Mr. Marshburn said that she has double-checked the repealor in
Section 13 and determined it to be correct with no need for
amendment. She informed the committee that with the new
language, "solicits the sale or lease of five or more new or
used vehicles", [the department] believes that the definition of
dealer includes people who broker sales. She further explained
that Title 8 actually had two sections, one which dealt with
dealers and the other with buyer's agents. In the history of
the division, no buyer's agent has ever been registered with the
division. With [Version S] the definition of dealer is broad
enough to include someone who acts as a buyer's agent. In the
division's opinion, someone engaged in the business [as a
buyer's agent] would have to be registered as a dealer in order
to be covered by the dealer's statute. Therefore, the repealor
that refers to Title 8 [Section 13 of Version S] is correct.
Number 1877
ELIZABETH DANNENBERG, The Alliance of Automobile Manufacturers
(Alliance), testified via teleconference. Although the Alliance
acknowledged that there have been many improvements made with
Version S, there are still concerns with it. She expressed
concern that on pages 4 and 24, the definition of dealer doesn't
exclude joint ventures between manufacturers and dealers. Since
some joint ventures might not fit in the current category for
exemption, the Alliance believes that there should be further
clarification with regard to the [fact] that joint ventures
aren't prohibited or required to obtain a license. Furthermore,
Section 45.25.030 should include a statement that corporate
affiliates aren't precluded from engaging in reasonable and
appropriate business practices consistent with existing trade
practices. The aforementioned statement was included in the
last version, but was omitted in Version S.

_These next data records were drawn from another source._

-- ==== Sys2Proof/Tests/Slice0.lean ====
section
/-! SUPPORT. The model's own tests: well-formedness, decoding, small runs with results from spec/95_test_vectors.md
(the vector is named at each test), and a witness for the hypotheses of each statement for the provers. -/

namespace Sys2Proof.Tests

open Sys2Proof.Machine Sys2Proof.Config

/-! ### Helpers -/

/-- The environment's answers with no request: a Status word and a Data-Receive byte. -/
def answer (sr : Word) (drr : Byte) : Draw := { irq := false, pick := false, sr := sr, drr := drr }

/-- The answers of a healthy poll (the fixture's `00000004`). -/
def good : Draw := answer 4#32 0#8

/-- Status 1: transmit register full, nothing received; both polls fail. -/
def stuck : Draw := answer 1#32 0#8

/-- A request with nothing else. -/
def request (pick : Bool) : Draw := { irq := true, pick := pick, sr := 4#32, drr := 0#8 }

/-- A block in the middle of a command of kind `k`, at `l`, with one micro-step to come. -/
def standing (l : Label) (k : Kind) (i : BitVec 3) (u : Draw) : State :=
  { State.reset with step := l, busy := true, kind := k, idx := i, inputs := [.tick u] }

/-- The idle block after reset with some inputs to come. -/
def fed (is : List Input) : State := { State.reset with inputs := is }

/-- An exchange with healthy polls that receives `b`. -/
def exchange (n : Nat) (b : Byte) : Exchange :=
  { writes := List.replicate n good, txFails := [], txLast := good, rxFails := [], rxLast := good, data := answer 4#32 b }

/-- An exchange whose polls both exhaust their bounds in `legacy` mode with the bounds of `tight`. -/
def fallThrough (n : Nat) (b : Byte) : Exchange :=
  { writes := List.replicate n good, txFails := [], txLast := stuck, rxFails := [stuck], rxLast := stuck, data := answer 1#32 b }

/-- A healthy transfer whose data exchanges receive `w0`, `w1`, `w2`, `w3`. -/
def healthy (w0 w1 w2 w3 : Byte) : Transfer :=
  { start := good, configure := [good, good, good],
    exchanges := [exchange 3 0#8, exchange 2 w0, exchange 2 w1, exchange 2 w2, exchange 2 w3],
    cut := none, restore := [good, good, good] }

/-- The default parameters with the smallest poll bounds. -/
def tight : Params := { defaultParams with txPollMax := 1#14, rxPollMax := 2#14 }

/-- A transfer cut in the transmit poll of its address exchange. -/
def cutFirst : Transfer :=
  { start := good, configure := [good, good, good], exchanges := [],
    cut := some { writes := [good, good, good], txFails := [stuck], receive := none }, restore := [good, good, good] }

MS. DANNENBERG pointed out that Section 45.25.140(a)(3) would
require that a manufacturer repurchase, from a terminated
dealer, the signs, equipment, and furnishings bearing the
trademark or trade name that the dealer purchased within the
last five years. Five years is an unreasonably long period for
such a repurchase obligation. The three years specified in the
prior version is more appropriate. Also, Section
45.25.150(a)(1) requires compensation for rent for an unexpired
lease for up to 18 months. Again, the Alliance believes that 18
months is too long and a 12-month period for compensation would
be more appropriate. Ms. Dannenberg specified that the Alliance
objects to the definition of "relevant market area" (RMA) on
pages 11-12 because using a large single radius for all markets
in the state is inappropriate. The two-tiered RMA is favored.
She explained that the [two-tiered relevant market area] would
cover six miles where the population is greater than 25,000 and
14 miles where the population is less than 25,000.
MS. DANNENBERG turned to the page 12, Section 45.25.320, which
raises several concerns for manufacturers. The period of 18
months for auditing and charge back claims doesn't allow for the
differences between warranty claims and sales incentive claims.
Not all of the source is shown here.